Vernon K. Stevenson, now deceased, was, in his lifetime, administrator of this estate. An accounting proceeding, instituted by him. as such administrator, was pending in this court at the time of his death. In December, 1888, the Surrogate, by a written memorandum for counsel, announced the conclusion he had reached in regard to certain exceptions that had been taken to the report of. a referee, to whom the account and the objections thereto had been submitted.
As to one of the matters in controversy, leave was given the accounting party to offer additional evidence. Such evidence was afterward, and in Mr. Stevenson’s lifetime, introduced; but the issue upon which it bears has not been passed upon by the Surrogate, and no decree has been entered, settling, in whole or in part, the administrator’s account. The *238petitioners, who are children of the decedent Smith, now pray that the accounting proceeding be revived and continued against the widow of Mr. Stevenson, who has lately been appointed his administratrix.
It is admitted that, prior to the recent amendment of § 2606 of the Code of Civil Procedure (see L. 1884, ch. 399), the Surrogate had no jurisdiction to cite A., as executor or administrator of B., to account for B.’s dealings, as executor or administrator of C-, with C.’s estate; except for such assets of C. as had come into A.’s possession (Dakin v. Demming, 6 Paige, 95; Montross v. Wheeler, 4 Lans., 99 ; Farnsworth v. Oliphant, 19 Barb., 30; Le Count v. Le Count, 1 Dem., 29 ; Bunnell v. Ranney, 2 id., 327).
But by § 2606, as it now reads, the Surrogate can require an accounting from a representative of a deceased executor or administrator, just as he might require it from the deceased executor or administrator himself, after the revocation of his letters. There is no doubt, therefore, that, in a new proceeding, this administratrix can be directed to render a full account of her husband’s management of decedent’s estate.
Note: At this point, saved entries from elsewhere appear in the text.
/-! ### markReplied -/

@[simp] theorem State.markReplied_cfg (s : State) : (s.markReplied).cfg = s.cfg := rfl
@[simp] theorem State.markReplied_cfgMagic (s : State) : (s.markReplied).cfgMagic = s.cfgMagic := rfl
@[simp] theorem State.markReplied_acc (s : State) : (s.markReplied).acc = s.acc := rfl
@[simp] theorem State.markReplied_msgValid (s : State) : (s.markReplied).msgValid = s.msgValid := rfl
@[simp] theorem State.markReplied_msg (s : State) : (s.markReplied).msg = { s.msg with hasBeenReplied := true } := rfl
@[simp] theorem State.markReplied_status (s : State) : (s.markReplied).status = s.status := rfl
@[simp] theorem State.markReplied_lastSkip (s : State) : (s.markReplied).lastSkip = s.lastSkip := rfl
@[simp] theorem State.markReplied_exitReq (s : State) : (s.markReplied).exitReq = s.exitReq := rfl
@[simp] theorem State.markReplied_inputs (s : State) : (s.markReplied).inputs = s.inputs := rfl
@[simp] theorem State.markReplied_env (s : State) : (s.markReplied).env = s.env := rfl
@[simp] theorem State.markReplied_response (s : State) : (s.markReplied).response = s.response := rfl
@[simp] theorem State.markReplied_calls (s : State) : (s.markReplied).calls = s.calls := rfl

/-! ### setStatus -/

@[simp] theorem State.setStatus_cfg (s : State) (st : Status) (r : Reason) : (s.setStatus st r).cfg = s.cfg := rfl
@[simp] theorem State.setStatus_cfgMagic (s : State) (st : Status) (r : Reason) : (s.setStatus st r).cfgMagic = s.cfgMagic := rfl
@[simp] theorem State.setStatus_acc (s : State) (st : Status) (r : Reason) : (s.setStatus st r).acc = s.acc := rfl
@[simp] theorem State.setStatus_msgValid (s : State) (st : Status) (r : Reason) : (s.setStatus st r).msgValid = s.msgValid := rfl
@[simp] theorem State.setStatus_msg (s : State) (st : Status) (r : Reason) : (s.setStatus st r).msg = s.msg := rfl
@[simp] theorem State.setStatus_status (s : State) (st : Status) (r : Reason) : (s.setStatus st r).status = ⟨st, r⟩ := rfl
@[simp] theorem State.setStatus_lastSkip (s : State) (st : Status) (r : Reason) : (s.setStatus st r).lastSkip = s.lastSkip := rfl
@[simp] theorem State.setStatus_exitReq (s : State) (st : Status) (r : Reason) : (s.setStatus st r).exitReq = s.exitReq := rfl
@[simp] theorem State.setStatus_inputs (s : State) (st : Status) (r : Reason) : (s.setStatus st r).inputs = s.inputs := rfl
@[simp] theorem State.setStatus_env (s : State) (st : Status) (r : Reason) : (s.setStatus st r).env = s.env := rfl
@[simp] theorem State.setStatus_response (s : State) (st : Status) (r : Reason) : (s.setStatus st r).response = s.response := rfl
@[simp] theorem State.setStatus_calls (s : State) (st : Status) (r : Reason) : (s.setStatus st r).calls = s.calls := rfl

/-! ### setLastSkip -/

@[simp] theorem State.setLastSkip_cfg (s : State) (n : Nat) : (s.setLastSkip n).cfg = s.cfg := rfl
@[simp] theorem State.setLastSkip_cfgMagic (s : State) (n : Nat) : (s.setLastSkip n).cfgMagic = s.cfgMagic := rfl
@[simp] theorem State.setLastSkip_acc (s : State) (n : Nat) : (s.setLastSkip n).acc = s.acc := rfl
@[simp] theorem State.setLastSkip_msgValid (s : State) (n : Nat) : (s.setLastSkip n).msgValid = s.msgValid := rfl
@[simp] theorem State.setLastSkip_msg (s : State) (n : Nat) : (s.setLastSkip n).msg = s.msg := rfl
@[simp] theorem State.setLastSkip_status (s : State) (n : Nat) : (s.setLastSkip n).status = s.status := rfl
@[simp] theorem State.setLastSkip_lastSkip (s : State) (n : Nat) : (s.setLastSkip n).lastSkip = BitVec.ofNat 32 n := rfl
@[simp] theorem State.setLastSkip_exitReq (s : State) (n : Nat) : (s.setLastSkip n).exitReq = s.exitReq := rfl
@[simp] theorem State.setLastSkip_inputs (s : State) (n : Nat) : (s.setLastSkip n).inputs = s.inputs := rfl
@[simp] theorem State.setLastSkip_env (s : State) (n : Nat) : (s.setLastSkip n).env = s.env := rfl
@[simp] theorem State.setLastSkip_response (s : State) (n : Nat) : (s.setLastSkip n).response = s.response := rfl
@[simp] theorem State.setLastSkip_calls (s : State) (n : Nat) : (s.setLastSkip n).calls = s.calls := rfl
I am convinced, however, that the proceeding, which has abated by Mr. Stevenson’s death, cannot be revived.
In Leavy v. Gardner the Special Term of the Court of Common Pleas permitted an action to foreclose a mechanic’s lien to be continued, after the death of the defendant, against the defendant’s executor. Its action was reversed at General Term, and the reversal affirmed by the Court of Appeals (63 N. Y., 624), upon the ground that the proceeding thus allowed to *239be continued was not an action, within the meaning of the Code, but was a special proceeding-, to which the Code provisions, respecting the revival of actions, had no application.
I am unable to find any reason for upholding, in the case at bar, the contention of this petitioner’s counsel, that might not, in the case of Leavy v. Gardner, have been urged with equal or greater pertinency in behalf of the plaintiff Leavy. Section 755, which provides that actions shall not abate if the cause of action survives, does not apply to Surrogates’ courts, but | 765 is expressly made applicable thereto by subdivision 6 of § 3347. This section 765 forms part of title 4 of chapter 8 (the title that treats of “ Proceedings upon the death of a party”), and declares that nothing in the title contained shall authorize the entry of a judgment against a party who dies before a verdict, report or decision is actually rendered against him, but that, in such case, the verdict, report or decision is absolutely void.
No “ decision,” within the meaning of that word in the section just quoted, has been rendered, as to any of the matters at issue in the accounting proceeding (Adams v. Nellis, 59 How. Pr., 385; Weyman v. Bank, id., 331); therefore no decree can ever be entered.